Before the effective filing date of the claimed invention, it would have been obvious to a person of ordinary skill in the art to affix a target disclosed in Madhow in view of Li with the marker taught in Yamazaki. The suggestion/motivation for doing so would have been “the marker 72 is affixed that includes a sheet of paper with a pattern printed thereon for higher distance measurement accuracy of the stereo camera 51” (Yamazaki: 0100; Wherein the marker increases the accuracy of the object detection). Further, one skilled in the art could have combined the elements as described above by known methods with no change in their respective functions, and the combination would have yielded nothing more than predictable results. Therefore, it would have been obvious to combine Madhow in view of Li with Yamazaki to obtain the invention as specified in claim 4.
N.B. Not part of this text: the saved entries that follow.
@[simp] theorem discardAnswers_keeps (s : State) :
    (discardAnswers s).pins = s.pins ∧ (discardAnswers s).mc = s.mc ∧ (discardAnswers s).table.sums = s.table.sums
      ∧ (discardAnswers s).table.overcommit = s.table.overcommit
      ∧ (discardAnswers s).table.nextSnapshot = s.table.nextSnapshot ∧ (discardAnswers s).alloc = s.alloc
      ∧ (discardAnswers s).outbox.hold = s.outbox.hold ∧ (discardAnswers s).outbox.claim = s.outbox.claim
      ∧ (discardAnswers s).line.idle = s.line.idle ∧ (discardAnswers s).line.bits = s.line.bits
      ∧ (discardAnswers s).time = s.time ∧ (discardAnswers s).pilot = s.pilot
      ∧ (discardAnswers s).events.filter = s.events.filter ∧ (discardAnswers s).events.steering = s.events.steering
      ∧ (discardAnswers s).events.active = s.events.active ∧ (discardAnswers s).events.acked = s.events.acked
      ∧ (discardAnswers s).events.popping = s.events.popping ∧ (discardAnswers s).port = s.port
      ∧ (discardAnswers s).pending = s.pending := by
  unfold discardAnswers
  refine ⟨by simp [foldl_keeps (fun s => s.pins)],
    by simp [foldl_keeps (fun s => s.mc)],
    by simp [foldl_keeps (fun s => s.table.sums)],
    by simp [foldl_keeps (fun s => s.table.overcommit)],
    by simp [foldl_keeps (fun s => s.table.nextSnapshot)],
    by simp [foldl_keeps (fun s => s.alloc)],
    by simp [foldl_keeps (fun s => s.outbox.hold)],
    by simp [foldl_keeps (fun s => s.outbox.claim)],
    by simp [foldl_keeps (fun s => s.line.idle)],
    by simp [foldl_keeps (fun s => s.line.bits)],
    by simp [foldl_keeps (fun s => s.time)],
    by simp [foldl_keeps (fun s => s.pilot)],
    by simp [foldl_keeps (fun s => s.events.filter)],
    by simp [foldl_keeps (fun s => s.events.steering)],
    by simp [foldl_keeps (fun s => s.events.active)],
    by simp [foldl_keeps (fun s => s.events.acked)],
    by simp [foldl_keeps (fun s => s.events.popping)],
    by simp [foldl_keeps (fun s => s.port)],
    by simp [foldl_keeps (fun s => s.pending)]⟩

@[simp] theorem requestHold_keeps (s : State) :
    (requestHold s).pins = s.pins ∧ (requestHold s).mc = s.mc ∧ (requestHold s).table = s.table
      ∧ (requestHold s).alloc = s.alloc ∧ (requestHold s).outbox.claim = s.outbox.claim
      ∧ (requestHold s).outbox.answers = s.outbox.answers ∧ (requestHold s).outbox.answerList = s.outbox.answerList
      ∧ (requestHold s).line = s.line ∧ (requestHold s).time = s.time ∧ (requestHold s).pilot = s.pilot
      ∧ (requestHold s).events = s.events ∧ (requestHold s).port = s.port ∧ (requestHold s).pending = s.pending := by
  unfold requestHold
  (repeat' split) <;> simp

@[simp] theorem refillHold_keeps (s : State) :
    (refillHold s).pins = s.pins ∧ (refillHold s).mc = s.mc ∧ (refillHold s).table = s.table
      ∧ (refillHold s).alloc = s.alloc ∧ (refillHold s).outbox.claim = s.outbox.claim
      ∧ (refillHold s).outbox.answers = s.outbox.answers ∧ (refillHold s).outbox.answerList = s.outbox.answerList
      ∧ (refillHold s).line.rx = s.line.rx ∧ (refillHold s).line.idle = s.line.idle
      ∧ (refillHold s).line.bits = s.line.bits ∧ (refillHold s).line.inbox = s.line.inbox
      ∧ (refillHold s).time = s.time ∧ (refillHold s).pilot = s.pilot ∧ (refillHold s).events = s.events
      ∧ (refillHold s).port = s.port ∧ (refillHold s).pending = s.pending := by
  unfold refillHold
  simp

@[simp] theorem setShare_keeps (r : ShareRecord) (s : State) :
    (setShare r s).pins = s.pins ∧ (setShare r s).mc = s.mc ∧ (setShare r s).table = s.table
      ∧ (setShare r s).alloc.claim = s.alloc.claim ∧ (setShare r s).alloc.holdAttempt = s.alloc.holdAttempt
      ∧ (setShare r s).outbox = s.outbox ∧ (setShare r s).line = s.line ∧ (setShare r s).time = s.time
      ∧ (setShare r s).pilot = s.pilot ∧ (setShare r s).events = s.events ∧ (setShare r s).port = s.port
      ∧ (setShare r s).pending = s.pending := ⟨rfl, rfl, rfl, rfl, rfl, rfl, rfl, rfl, rfl, rfl, rfl, rfl⟩

@[simp] theorem setClaim_keeps (c : Option ClaimRecord) (s : State) :
    (setClaim c s).pins = s.pins ∧ (setClaim c s).mc = s.mc ∧ (setClaim c s).table = s.table
      ∧ (setClaim c s).alloc.share = s.alloc.share ∧ (setClaim c s).alloc.holdAttempt = s.alloc.holdAttempt
      ∧ (setClaim c s).outbox = s.outbox ∧ (setClaim c s).line = s.line ∧ (setClaim c s).time = s.time
      ∧ (setClaim c s).pilot = s.pilot ∧ (setClaim c s).events = s.events ∧ (setClaim c s).port = s.port
      ∧ (setClaim c s).pending = s.pending := ⟨rfl, rfl, rfl, rfl, rfl, rfl, rfl, rfl, rfl, rfl, rfl, rfl⟩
Regarding claim 5, Madhow in view of Li and Yamazaki discloses: The data processing apparatus according to claim 4, wherein the operations further comprise computing the position of the marker by using a size of the marker in the first picture image (Yamazaki: 181: “the stereo camera image target detection section 293 recognizes the coordinate position (x,y) of the target 12 by recognizing the marker 72 in the stereo camera image. The marker 72 may be, for example, a QR (Quick Response) code.”; Wherein the computation of the marker position through the visual detection of the marker constitutes using a size of the marker) and extracting the depth distance from the first camera to the target object, based on the position of the marker (Madhow: 0121: “The computer vision system, which may be based on a DNN, detects objects, draws bounding boxes around them, and classifies the detected objects. These bounding boxes are typically 2D and based on the image sensor, but can have depth information from stereo image sensors.”; Wherein the depth distance from the camera to the target object/marker is acquired through a stereo image from the camera).
As per claim(s) 14, arguments made in rejecting claim(s) 4 are analogous.
As per claim(s) 15, arguments made in rejecting claim(s) 5 are analogous.
Claim(s) 8-10 are rejected under 35 U.S.C. 103 as being unpatentable over Madhow in view of Yamazaki and Li.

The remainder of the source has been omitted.